Kenyan dryland farmers get new improved crop varieties

By Henry Neondo

The International Crop Research Institute for Semi-Arid Tropics, ICRISAT, announced yesterday the release of a number of crop varieties that would enhance farmer's yields by between 250 and 400 per cent and cut maturity time by more than half.

Two pigeon pea varieties suitable for use in Kenya's arid and semi-arid regons, constituting about 89 per cent of Kenya's land mass, and developed in conjuction wth the Kenya Agricultural Research Institute, KARI, are both draught resistant and early maturing.

ICRISAT's Regional Director for East and Southern Africa, Dr Said Slim told the press that the unveiled two early maturing varieties of pigeon peas have increased farmers yields by between 1500-2000kgs per hectare compared to the 400 kg per hectare from traditional varieties.

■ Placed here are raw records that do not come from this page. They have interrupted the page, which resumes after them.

-- ==== Sys2Proof/Machine/MemOps.lean ====
section
/-! DEFINITION. Loads, stores, atomics, prefetch, cache control, fences and counter waits (spec/14 R326–R335), and the
completion of loads, stores and atomics (spec/08 R201–R209, spec/14 R331). -/

namespace Sys2Proof.Machine

/-! ### Where the lanes' accesses go -/

/-- One lane's access: a byte offset of the scratchpad, an address of memory, a fault, or a walk that waits for a SILENT die. -/
inductive Place where
  | window (off : Nat)
  | mem (key : Nat) (slot : BitVec 10) (ca : BitVec 2)
  | fault (code : BitVec 8) (cause : BitVec 4) (dies : BitVec 4)
  | held
  deriving DecidableEq, Repr, Inhabited

structure LaneAt where
  lane : Nat
  va : BitVec 64
  place : Place
  deriving DecidableEq, Repr, Inhabited

/-- An access at an offset of the window (R327, R139). -/
def State.windowPlace (s : State) (o : Int) (size : Nat) : Place :=
  if o % size ≠ 0 then .fault fAlign 0 0
  else if 0 ≤ o ∧ s.v.inScratch o.toNat size then .window o.toNat
  else .fault pageFault 5 0

/-- An access of a warp at a virtual address outside the window, translated: its choices are numbered `n`, those of its walk `m`. A load or
atomic of a poisoned line faults (spec/07 R186). -/
def State.memPlace (s : State) (k : Nat) (va : BitVec 64) (acc : Access) (consumes : Bool) (n m : Nat) : State × Place :=
  let ctx := s.ctxOf k
  let core := (s.warp k).core
  let w := s.translate core ctx va acc n m
  let s := s.noteWalk core ctx w
  match w.res with
  | .ok pa slot ca =>
    let key := s.memKey (s.ctx ctx).part pa
    (s, if consumes && s.poisoned key then .fault fEcc 0 0 else .mem key slot ca)
  | .fault c cause => (s, .fault c cause 0)
  | .lost d => (s, .fault fDieLost 0 (dieBit d))
  | .held => (s, .held)

/-- An access at a virtual address: in the window, or in memory. -/
def State.vaPlace (s : State) (va : BitVec 64) (size : Nat) (acc : Access) (consumes : Bool) (n m : Nat) : State × Place :=
  if va.toNat % size ≠ 0 then (s, .fault fAlign 0 0)
  else if inWindow va then (s, s.windowPlace (windowOff va) size)
  else s.memPlace s.cur va acc consumes n m

/-- The address of lane `l` (R327): of LDS, STS and ATOMS an offset in the window, of the others a virtual address. -/
def State.laneVa (s : State) (offset : Bool) (a : Code) (off : BitVec 16) (l : Nat) : BitVec 64 :=
  if offset then BitVec.ofNat 64 windowBase + (s.readOp a l).setWidth 64 + off.signExtend 64
  else s.readPair a l + off.signExtend 64

/-- The first enabled lane whose address lies in the same 4 KiB page: the lanes of a page make one walk (spec/02 R53). -/
def State.walkLane (s : State) (a : Code) (off : BitVec 16) (l : Nat) : Nat :=
  (s.lanes.find? (fun j => (s.laneVa false a off j).toNat / 4096 == (s.laneVa false a off l).toNat / 4096)).getD l

/-- Lane `l`'s access. -/
def State.laneAt (s : State) (offset : Bool) (a : Code) (off : BitVec 16) (size : Nat) (acc : Access) (consumes : Bool)
    (l : Nat) : State × LaneAt :=
  let va := s.laneVa offset a off l
  if offset then (s, ⟨l, va, s.windowPlace ((s.readOp a l).toNat + off.toInt) size⟩)
  else
    let r := s.vaPlace va size acc consumes (32 + l) (32 + s.walkLane a off l)
    (r.1, ⟨l, va, r.2⟩)

/-- The accesses of the enabled lanes, ascending. -/
def State.lanesAt (s : State) (offset : Bool) (a : Code) (off : BitVec 16) (size : Nat) (acc : Access) (consumes : Bool) :
    State × List LaneAt :=
  s.lanes.foldl (fun r l =>
    let x := r.1.laneAt offset a off size acc consumes l
    (x.1, r.2 ++ [x.2])) (s, [])

def LaneAt.committed (x : LaneAt) : Bool := match x.place with | .fault _ _ _ => false | _ => true
def LaneAt.code (x : LaneAt) : Option (BitVec 8) := match x.place with | .fault c _ _ => some c | _ => none

/-- An access needs a feature that is not accepted: the whole instruction has no effect (spec/03 R74). -/
def featureMissing (xs : List LaneAt) : Bool := xs.any (fun x => x.code == some fFeatureAbsent)

/-- A lane's translation waits (spec/01 R31): the instruction is tried again. -/
def anyHeld (xs : List LaneAt) : Bool := xs.any (fun x => x.place == .held)

/-- The lanes of committed accesses. -/
def committedLanes (xs : List LaneAt) : Lanes := maskOf ((xs.filter LaneAt.committed).map (·.lane))

/-- Ends an instruction whose lanes' accesses are known: normally, or with the record of R167: the code of the lowest
faulting lane and the lanes that took it. Where lanes use two lost dies, FLM holds them all and DIES the die of the lowest one (DESIGN CHOICE,
log 97: spec/01 R36 speaks of "the die used"). -/
def State.endLanes (s : State) (g : Sig) (xs : List LaneAt) : State :=
  match xs.find? (fun x => !x.committed) with
  | none => s.retire g
  | some x => match x.place with
    | .fault c cause dies =>
      s.raiseLanes c (maskOf ((xs.filter (fun y => y.code == some c)).map (·.lane))) cause x.va dies
        (some (maskOf ((xs.filter (fun y => !y.committed && y.code != some c)).map (·.lane))))
    | _ => s.retire g

/-! ### What holds an access back -/

/-- A counter of the warp stands at 63 (spec/08 R209). -/
def State.countFull (s : State) (c : OpClass) : Bool := 63 ≤ s.count s.cur c

/-- An acquire of the warp has not been performed: no later access overtakes it (R192). -/
def State.acquiring (s : State) : Bool := (s.opsOf s.cur).any (fun e => e.2.acquire && !e.2.performed && !e.2.complete)

/-- The Lake commands that BKFENCE orders before the warp's later loads have not all ended (R214). -/
def State.lakeFenced (s : State) : Bool := s.w.bkfence.any (fun n => match s.op n with | some o => !o.complete | none => false)

/-- A touched window line is absent (spec/06 R140). -/
def State.touchesAbsent (s : State) (xs : List LaneAt) : Bool :=
  xs.any (fun x => match x.place with | .window o => s.v.absent.get (o / 128) != 0 | _ => false)

/-- The memory keys that accesses of a size touch. -/
def accessKeys (size : Nat) (xs : List LaneAt) : List Nat :=
  xs.flatMap (fun x => match x.place with | .mem k _ _ => (List.range size).map (k + ·) | _ => [])

/-- An outstanding atomic of the warp writes one of the keys. -/
def State.atomicOn (s : State) (keys : List Nat) : Bool :=
  (s.opsOf s.cur).any (fun e => match e.2.work with
    | .atomic _ _ => !e.2.performed && e.2.work.writeKeys.any keys.contains
    | _ => false)

/-- Loads of the warp that touch one of the keys have read (R195, R197). -/
def State.bindLoads (s : State) (keys : List Nat) : State :=
  { s with ops := s.ops.mapVals (fun _ e => e.map (fun o =>
      if o.warp = s.cur ∧ o.late then match o.work with
        | .load _ accs _ _ => if accs.any (fun a => (List.range 16).any (fun i => keys.contains (a.key + i))) then { o with late := false } else o
        | _ => o
      else o)) }

/-- Cores that must answer a PRM push (spec/08 R208): those of the dies of the warp's partition that are LIVE or SILENT. -/
def State.pushCores (s : State) : List Nat :=
  [0, 1, 2, 3].flatMap (fun d =>
    if ((s.die d).state == .live || (s.die d).state == .silent) && (s.die d).part == s.c.part then (List.range (s.die d).cores.length).map (44 * d + ·)
    else [])

/-- The data of the vat-scope releases of some warps are out (R208): every store that a release has followed, and every store of a save
routine (R218), is performed and acknowledged, or its acknowledgement is no longer waited for. -/
def State.pushedOut (s : State) (mine : Nat → Bool) : Bool :=
  s.ops.all (fun e => match e.2 with
    | some o => !mine o.warp || !(o.released || (s.warp o.warp).evict == .save)
        || (match o.work with | .store _ _ => o.performed && (o.owed == 0 || o.ackLost) | _ => true)
    | none => true)

/-- With PRM the warp first has every core's answer (R208); the push begins at its first try. Where a release that came behind a core's
answer has data still under way, the cores are asked again. -/
def State.promoting (s : State) (prm : Bool) (eff : State → State) : State :=
  let ask (s : State) : State := (s.modW (fun w => { w with prmWait := some s.pushCores })).stall
  if !prm then eff s
  else match s.w.prmWait with
    | some [] => if s.pushedOut (fun k => s.partOf k == s.c.part) then eff (s.modW (fun w => { w with prmWait := none })) else ask s
    | some _ => s.stall
    | none => ask s

/-! ### Loads (R329) -/

/-- Registers of a size code. -/
def szRegs (sz : BitVec 4) : Nat := if sz == 5 then 2 else if sz == 6 then 4 else 1

/-- The registers that bytes of a size code give, the lowest first. -/
def extendSz (sz : BitVec 4) (bs : List Byte) : List Word :=
  let n := bytesToNat bs
  match sz.toNat with
  | 0 => [(BitVec.ofNat 8 n).signExtend 32]
  | 2 => [(BitVec.ofNat 16 n).signExtend 32]
  | 5 => [BitVec.ofNat 32 n, BitVec.ofNat 32 (n / 2 ^ 32)]
  | 6 => [BitVec.ofNat 32 n, BitVec.ofNat 32 (n / 2 ^ 32), BitVec.ofNat 32 (n / 2 ^ 64), BitVec.ofNat 32 (n / 2 ^ 96)]
  | _ => [BitVec.ofNat 32 n]

/-- Bytes of the vat's scratchpad. -/
def Vat.scratchBytes (v : Vat) (off n : Nat) : List Byte := v.scratch.getFrom off n

/-- Destinations of a lane: cells with their values. -/
def laneDests (l : Nat) (cells : List Nat) (vs : List Word) : List Dest :=
  (cells.zip vs).map (fun e => ⟨l, e.1, e.2⟩)

/-- The cells of an access group of a lane. -/
def Warp.cells (w : Warp) (d : Code) (n l : Nat) : List Nat := (List.range n).map (fun i => w.cell (d.toNat + i) l)

/-- A line of another device's memory as a core's loads see it (spec/08 R217): the copy of its L1, which may be old, or the home's. -/
def State.l1Line (s : State) (core line : Nat) (slot : BitVec 10) : List Byte :=
  let home := (List.range 128).map (fun i => s.decrypted (128 * line + i) slot)
  let held := (s.core core).l1.get (slotKey line slot)
  if held = [] ∨ held = home then home
  else if s.pathHeld (dieOfCore core) none || s.choice 350 then held else home

/-- A core's L1 holds a line of another device's memory for an access. -/
def State.inL1 (s : State) (core key : Nat) (slot : BitVec 10) (ca : BitVec 2) : Bool :=
  region (keyPa key) == 2 && ca == 0 && (s.core core).l1.get (slotKey (lineOf key) slot) != []

/-- One byte as a load reads it, and what the write it comes from carries (spec/08 R193). -/
def State.loadByte (s : State) (warp : Nat) (a : LoadAcc) (i : Nat) : Byte × List Carry :=
  let key := a.key + i
  let die := s.dieOf warp
  match s.pendingAt (some warp) die key with
  | some x => (s.pendingByte (some warp) die x.2 a.slot, x.1.carries)
  | none =>
    if a.ca = 0 ∧ region (keyPa key) = 2 then
      let b := (s.l1Line (s.warp warp).core (lineOf key) a.slot).getD (key % 128) 0
      (b, if b = s.decrypted key a.slot then s.sync.get key else [])
    else match s.staleAt die a.ca key a.slot with
      | some b => (b, [])
      | none => (s.decrypted key a.slot, s.sync.get key)

/-- What a load of one access reads from memory now. -/
def State.loadNow (s : State) (warp : Nat) (a : LoadAcc) : List Dest :=
  laneDests a.lane a.cells (extendSz a.sz ((List.range (szBytes a.sz)).map (fun i => (s.loadByte warp a i).1)))

/-- What the writes that a load's accesses read carry. -/
def State.loadCarries (s : State) (warp : Nat) (accs : List LoadAcc) : List Carry :=
  accs.flatMap (fun a => (List.range (szBytes a.sz)).flatMap (fun i => (s.loadByte warp a i).2))

/-- A load leaves its line in the caches: of this device's memory in its die's remote line cache (spec/02 R54), of another device's in its
core's L1, unless the page bypasses that (spec/08 R217). -/
def State.fillLine (s : State) (core key : Nat) (slot : BitVec 10) (ca : BitVec 2) : State :=
  if region (keyPa key) = 2 then
    s.modCore core (fun c => { c with l1 := c.l1.set (slotKey (lineOf key) slot) (if ca = 0 then s.l1Line core (lineOf key) slot else []) })
  else s.fillCopy (dieOfCore core) key ca slot

/-- The destinations of committed accesses, as read now; the caches keep the lines. -/
def State.readLanes (s : State) (d : Code) (sz : BitVec 4) (xs : List LaneAt) : State × List Dest × List LoadAcc :=
  xs.foldl (fun r x =>
    let cells := s.w.cells d (szRegs sz) x.lane
    match x.place with
    | .window o => (r.1, r.2.1 ++ laneDests x.lane cells (extendSz sz (s.v.scratchBytes o (szBytes sz))), r.2.2)
    | .mem key slot ca =>
      let a : LoadAcc := ⟨x.lane, key, slot, ca, !s.inL1 s.w.core key slot ca && s.farFrom (s.dieOf s.cur) key ca, sz, cells⟩
      (r.1.fillLine s.w.core key slot ca, r.2.1 ++ s.loadNow s.cur a, r.2.2 ++ [a])
    | _ => r) (s, [], [])
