/-- The die sets a partition may have; partitions of the four dies into such sets are those of Table 6. -/
def dieSets : List (List Nat) := [[0, 1, 2, 3], [0, 1], [1, 2], [2, 3], [0, 3], [0], [1], [2], [3]]

/-- The content checks of a manifest: an allowed split, each partition with a launch processor and a present die, 44 distinct
positions on each present die. -/
def manifestOk (m : Manifest) : Bool :=
  m.parts.all dieSets.contains && [0, 1, 2, 3].all (fun d => (m.parts.filter (·.contains d)).length == 1)
    && m.launchProcs.length == m.parts.length && m.launchProcs.all (1 ≤ ·)
    && m.parts.all (fun p => p.any (manifestPresent m))
    && m.cores.all (fun c => c.1 < 4 && c.2.1 < 8 && c.2.2 < 6) && decide m.cores.Nodup
    && [0, 1, 2, 3].all (fun d => !manifestPresent m d || (manifestCores m d).length == 44)

/-- What the manifest sets (R76). -/
def State.applyManifest (s : State) (m : Manifest) : State :=
  let part (i : Nat) : Partition := { (default : Partition) with
    ldt := (m.parts.getD i []).filter (manifestPresent m), launchProcs := m.launchProcs.getD i 0, plcfg := m.plcfg.getD i 0, ackto := 50 }
  let die (d : Nat) : Die := { (default : Die) with
    state := if manifestPresent m d then .live else .absent, part := m.parts.findIdx (·.contains d), cores := manifestCores m d, btim := 24, clock := 32 }
  { s with
    parts := (List.range m.parts.length).foldl (fun r i => r.set i (part i)) [],
    dies := [0, 1, 2, 3].foldl (fun r d => r.set d (die d)) [],
    hub := { s.hub with devnum := m.devnum, ports := m.ports, routes := m.routes, manifestDigest := m.digest } }

/-! ### Boot (R75, R76) -/

def State.bootFailed (s : State) (code : BitVec 16) : State :=
  s.modHub (fun h => { h with devst := .failed, devCode := code, retryAt := s.gtime })

/-- The image is fetched and verified, memory trained, the manifest verified and applied. -/
def State.boot (s : State) (b : Boot) : State :=
  if !b.fetchOk then s.bootFailed 2
  else if !b.imageSigOk then s.bootFailed 1
  else
    let s := s.modHub (fun h => { h with digests := b.stageDigests, isaMin := if b.minor ≤ 2 then 2 else b.minor, microcode := b.microcode })
    if !b.memoryOk then s.bootFailed 5
    else if !b.manifestSigOk then s.bootFailed 3
    else if !manifestOk b.manifest then s.bootFailed 4
    else (s.applyManifest b.manifest).modHub (fun h => { h with devst := .ready, devCode := 0 })

/-- The device after a reset, before its boot: memory and what was observed from outside stand. -/
def State.afterReset (s : State) : State :=
  { State.reset with
    mem := s.mem, lineKey := s.lineKey, lineSlot := s.lineSlot, poison := s.poison, agenda := s.agenda, fresh := s.fresh,
    hub := { Hub.reset with irqs := s.hub.irqs, reads := s.hub.reads, spdm := s.hub.spdm, log := s.hub.log, hostRanges := s.hub.hostRanges } }

/-- DEVICE_RESET. -/
def execDeviceReset (boot : Boot) (s : State) : Out := .next (s.afterReset.boot boot)

/-- The management cores keep fetching, every 10 s, after a failed fetch or signature (R75). -/
def State.retries (s : State) : Bool := s.hub.devst == .failed && (s.hub.devCode == 1 || s.hub.devCode == 2)
def State.retryTime (s : State) : Nat := s.hub.retryAt + 10000000000

/-- FIRMWARE_FETCH_RETRY. -/
def execFirmwareFetchRetry (boot : Boot) (s : State) : Out :=
  if s.retries && decide (s.retryTime ≤ s.gtime) then .next (s.boot boot) else .next s

/-! ### SPDM (R77) -/

/-- Mailbox 4 is MCTP; the others are those of the functions. -/
def State.mailbox (s : State) (mbox : Nat) : Bool := mbox == 4 || !(s.part mbox).ldt.isEmpty

def State.spdmReply (s : State) (mbox : Nat) (r : SpdmReply) : Out :=
  if s.mailbox mbox then .next (s.modHub (fun h => { h with spdm := h.spdm ++ [r] })) else .next s

/-- The seven requests and the session request. -/
def execGetVersion (mbox : Nat) (s : State) : Out := s.spdmReply mbox (.version 1 3)
def execGetCapabilities (mbox : Nat) (s : State) : Out := s.spdmReply mbox (.capabilities (Config.spdmBody 1 0))
def execNegotiateAlgorithms (mbox : Nat) (s : State) : Out := s.spdmReply mbox (.algorithms true true)
def execGetDigests (mbox : Nat) (s : State) : Out := s.spdmReply mbox (.digests (Config.spdmBody 3 0))
def execGetCertificate (mbox : Nat) (s : State) : Out := s.spdmReply mbox (.certificate (Config.spdmBody 4 0))
def execChallenge (mbox nonce : Nat) (s : State) : Out := s.spdmReply mbox (.challengeAuth (Config.spdmBody 5 nonce))
def execGetMeasurements (mbox : Nat) (s : State) : Out := s.spdmReply mbox (.measurements s.hub.digests s.hub.manifestDigest)
def execKeyExchange (mbox : Nat) (s : State) : Out := s.spdmReply mbox .unsupportedRequest

/-! ### Key slots (spec/02 R56) -/

/-- The caches of the cores keep no line that was read through a key slot. -/
def State.dropSlot (s : State) (slot : BitVec 10) : State :=
  let keep {α : Type} (m : Map α) : Map α := m.keep (fun k _ => k % 1024 != slot.toNat)
  { s with cores := s.cores.mapVals (fun _ c => { c with l1 := keep c.l1, icache := keep c.icache, tlrCache := keep c.tlrCache }) }

/-- KEY_SLOT_LOAD. Lines that were written under the slot's key before and are resident, or stored, are read as decrypted with the new key from
this moment on; no plaintext of them stays in a cache (DESIGN CHOICE, log 93: R56 speaks of KEY_SLOT_CLEAR alone). -/
def execKeySlotLoad (slot : BitVec 10) (key : Option (BitVec 512)) (s : State) : Out :=
  .next ((s.dropSlot slot).modHub (fun h => { h with keys := h.keys.set slot.toNat (match key with | some k => .xts k | none => .plain) }))

/-- The lines written through a key slot. -/
def State.slotLines (s : State) (slot : BitVec 10) : List Nat :=
  if slot != 0 then s.lineSlot.filterMap (fun e => if e.2 = slot then some e.1 else none)
  else ((s.mem.map (fun e => lineOf e.1)).filter (fun l => region (keyPa (128 * l)) < 8 && s.lineSlot.get l == 0)).eraseDups

/-- KEY_SLOT_CLEAR: lines that a cache holds under the slot are discarded without write-back; which ones, and what the memory
behind them holds, is open. -/
def execKeySlotClear (slot : BitVec 10) (s : State) : Out :=
  let s := (s.slotLines slot).foldl (fun s l =>
    if s.choice (1000 + l) then
      { s with mem := s.mem.setFrom (128 * l) ((List.range 128).map (fun i => Config.freeByte s.fresh (128 * l + i))) }
    else s) s
  .next ((s.dropSlot slot).modHub (fun h => { h with keys := h.keys.set slot.toNat .empty }))

/-! ### BAR0 (R59, R60, R62, R73, R78) -/

/-- A write of a function takes effect: the device is READY and the function exists. -/
def State.opens (s : State) (fn : Nat) : Bool := s.ready && !(s.part fn).ldt.isEmpty

/-- FEATACC: through partition 0, before the first CTXNEW; bits not in FEATURES are stored as 0. -/
def State.writeFeatacc (s : State) (fn : Nat) (value : BitVec 128) : State :=
  if s.opens fn && fn == 0 && !s.hub.featFrozen then s.modHub (fun h => { h with featacc := value &&& features }) else s

def State.writePwrlim (s : State) (fn : Nat) (value : Word) : State :=
  if s.opens fn && fn == 0 then s.modHub (fun h => { h with pwrlim := value.setWidth 11 }) else s

/-- PLCFG: while the partition has no context (spec/02 R40). -/
def State.writePlcfg (s : State) (fn : Nat) (value : Word) : State :=
  if s.opens fn && !s.ctxs.any (fun e => match e.2 with | some c => c.part == fn | none => false) then
    s.modPart fn (fun p => { p with plcfg := value.setWidth 2, plOld := some (p.plOld.getD p.plcfg) })
  else s

/-- FEATACC_WRITE, PWRLIM_WRITE, PLCFG_WRITE. -/
def execFeataccWrite (fn : Nat) (value : BitVec 128) (s : State) : Out := .next (s.writeFeatacc fn value)
def execPwrlimWrite (fn : Nat) (value : BitVec 32) (s : State) : Out := .next (s.writePwrlim fn value)
def execPlcfgWrite (fn : Nat) (value : BitVec 32) (s : State) : Out := .next (s.writePlcfg fn value)

/-- One 32-bit word of a wider register changed. -/
def putWord (x : Nat) (j : Nat) (v : Word) : Nat :=
  x % 2 ^ (32 * j) + v.toNat * 2 ^ (32 * j) + x / 2 ^ (32 * (j + 1)) * 2 ^ (32 * (j + 1))

/-- A write of word `j` of a queue descriptor (R62, R10). -/
def Queue.writeWord (q : Queue) (j : Nat) (v : Word) : Queue :=
  match j with
  | 0 =>
    let q := if q.en then q else { q with base := (q.base &&& ~~~ (0xFFFF : BitVec 40)) ||| (v >>> 16).setWidth 40, log2n := v.extractLsb' 8 4 }
    let q := if v.getLsbD 1 then { q with err := false } else q
    if v.getLsbD 0 then q.enable else { q with en := false }
  | 1 => if q.en then q else { q with base := (q.base &&& (0xFFFF : BitVec 40)) ||| ((v &&& 0xFFFFFF).setWidth 40 <<< 16) }
  | 3 => q.doorbell v
  | _ => q

/-- The bits of LWDESC that can be written (spec/02 R43). -/
def lwMask : BitVec 256 := ((BitVec.ofNat 256 (2 ^ 96 - 1)) <<< 128) ||| ((BitVec.ofNat 256 (2 ^ 24 - 1)) <<< 96) ||| ((BitVec.ofNat 256 (2 ^ 32 - 1)) <<< 64) ||| BitVec.ofNat 256 (2 ^ 41 - 1)

/-- A layout window changes; the value before changes that no TLBINV has covered is kept (spec/02 R48). -/
def Context.writeWindow (c : Context) (k j : Nat) (v : Word) : Context :=
  let old := c.lwdesc.get k
  let new := BitVec.ofNat 256 (putWord old.toNat j v) &&& lwMask
  { c with
    lwdesc := c.lwdesc.set k new,
    lwOld := match c.lwOld.get k with | some _ => c.lwOld | none => c.lwOld.set k (some old) }

/-- A write into a context's register block (Table 4); one of WI notes the records it covers (R63). -/
def State.writeBlock (s : State) (fn ctx off : Nat) (v : Word) : State :=
  if !s.ctxIn fn ctx then s
  else if off < 0x100 then
    let t := s.modQueue ctx (off / 16) (·.writeWord (off / 4 % 4) v)
    if off / 4 % 4 == 3 then t.coverRecords ctx (off / 16) else t
  else if off == 0x100 then s.modCtx ctx (fun c => { c with fsvcLow := v })
  else if off == 0x104 then s.fsvc ctx v
  else if 0x200 ≤ off && off < 0x300 then s.modCtx ctx (·.writeWindow ((off - 0x200) / 32) (off / 4 % 8) v)
  else s

/-- A write into the first 32 MiB (Table 5). -/
def State.writeDevice (s : State) (fn off : Nat) (v : Word) : State :=
  if 0x50 ≤ off && off < 0x60 then s.writeFeatacc fn (BitVec.ofNat 128 (putWord s.hub.featacc.toNat ((off - 0x50) / 4) v))
  else if off == 0x80 then s.writePwrlim fn v
  else if 0x100 ≤ off && off < 0x110 then s.modPart fn (fun p => { p with dcdesc := p.dcdesc.writeWord ((off - 0x100) / 4) v })
  else if off == 0x324 then s.writePlcfg fn v
  else if off == 0x328 then s.modPart fn (fun p => { p with ackto := v.setWidth 16 })
  else if 0x330 ≤ off && off < 0x340 && (s.die ((off - 0x330) / 4)).part == fn && (s.die ((off - 0x330) / 4)).state != .absent then
    s.modDie ((off - 0x330) / 4) (fun d => { d with btim := v.setWidth 8 })
  else s

/-- REGISTER_WRITE: a 32-bit write through BAR0, or of DLCFG by the management plane (spec/01 R23). -/
def execRegisterWrite (src : Option Nat) (offset : BitVec 26) (value : BitVec 32) (s : State) : Out :=
  let off := offset.toNat / 4 * 4
  match src with
  | none =>
    if off == 0x320 then .next (s.modHub (fun h => { h with dlto := value.extractLsb' 8 16, hbmiss := value.setWidth 8 })) else .next s
  | some fn =>
    if !s.opens fn then .next s
    else if off < 0x2000000 then .next (s.writeDevice fn off value)
    else .next (s.writeBlock fn ((off - 0x2000000) / 0x10000) (off % 0x10000) value)

/-! ### What BAR0 reads as (R59, R60) -/

/-- DEVST. -/
def Hub.devstWord (h : Hub) : Word :=
  h.devCode.setWidth 32 <<< 16 ||| (match h.devst with | .booting => 0 | .ready => 1 | .failed => 2)

/-- DIEST (spec/01 R30). -/
def Die.diest (d : Die) : Word :=
  d.stale.setWidth 32 <<< 16 ||| BitVec.ofNat 32 (d.part % 4) <<< 12 ||| d.inc.setWidth 32 <<< 4
    ||| (match d.state with | .absent => 0 | .live => 1 | .silent => 2 | .lost => 3 | .resetting => 4)

/-- Word `j` of a queue descriptor (R62). -/
def Queue.readWord (q : Queue) (j : Nat) : Word :=
  match j with
  | 0 => (q.base.setWidth 32 <<< 16) ||| q.log2n.setWidth 32 <<< 8 ||| (if q.err then 2 else 0) ||| (if q.en then 1 else 0)
  | 1 => (q.base >>> 16).setWidth 32
  | 2 => q.ri
  | _ => q.wi

/-- Word `j` of SLOTMAP (spec/10 R241): bit 8 × OP + F says that the slot executes. -/
def Hub.slotmapWord (h : Hub) (j : Nat) : Word :=
  (List.range 32).foldl (fun x b => if h.slotRuns (32 * j + b) then x ||| (1 : Word) <<< b else x) 0
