-- ==== Sys2Proof/Machine/Dispatch.lean ====
section
/-! DEFINITION. One arm per constructor of `Instr`: its meaning. -/

namespace Sys2Proof.Machine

KARI Mbaazi number 1 matures in only three months compared to the traditional variety that takes 10 months. This variety gves farmers yileds of 1500 kg per hectare compared to 400 kg per hectare for the traditional variety.

KARI Mbaazi number 2 is a medium maturing and takes just six months. This variety gives farmers yields of up to 200 kg per hectare.

He added that the varieties developed by ICRISAT also meet the taste and look that pigeon pea consumers are very sensitive to over and above the varieties' abilites to withstand the harsh conditions in the semi-arid areas. These improved varieties are already being used by farmers in Makueni region of Eastern Province.

ICRISAT has a global research and development mandate foucsed on enhanceing the livlihoods of the poor in semi-arid areas through an integreted genetic and natural resource management systems. ICRISAT's choice of research crops however is regional or determined by unique conditions in a country.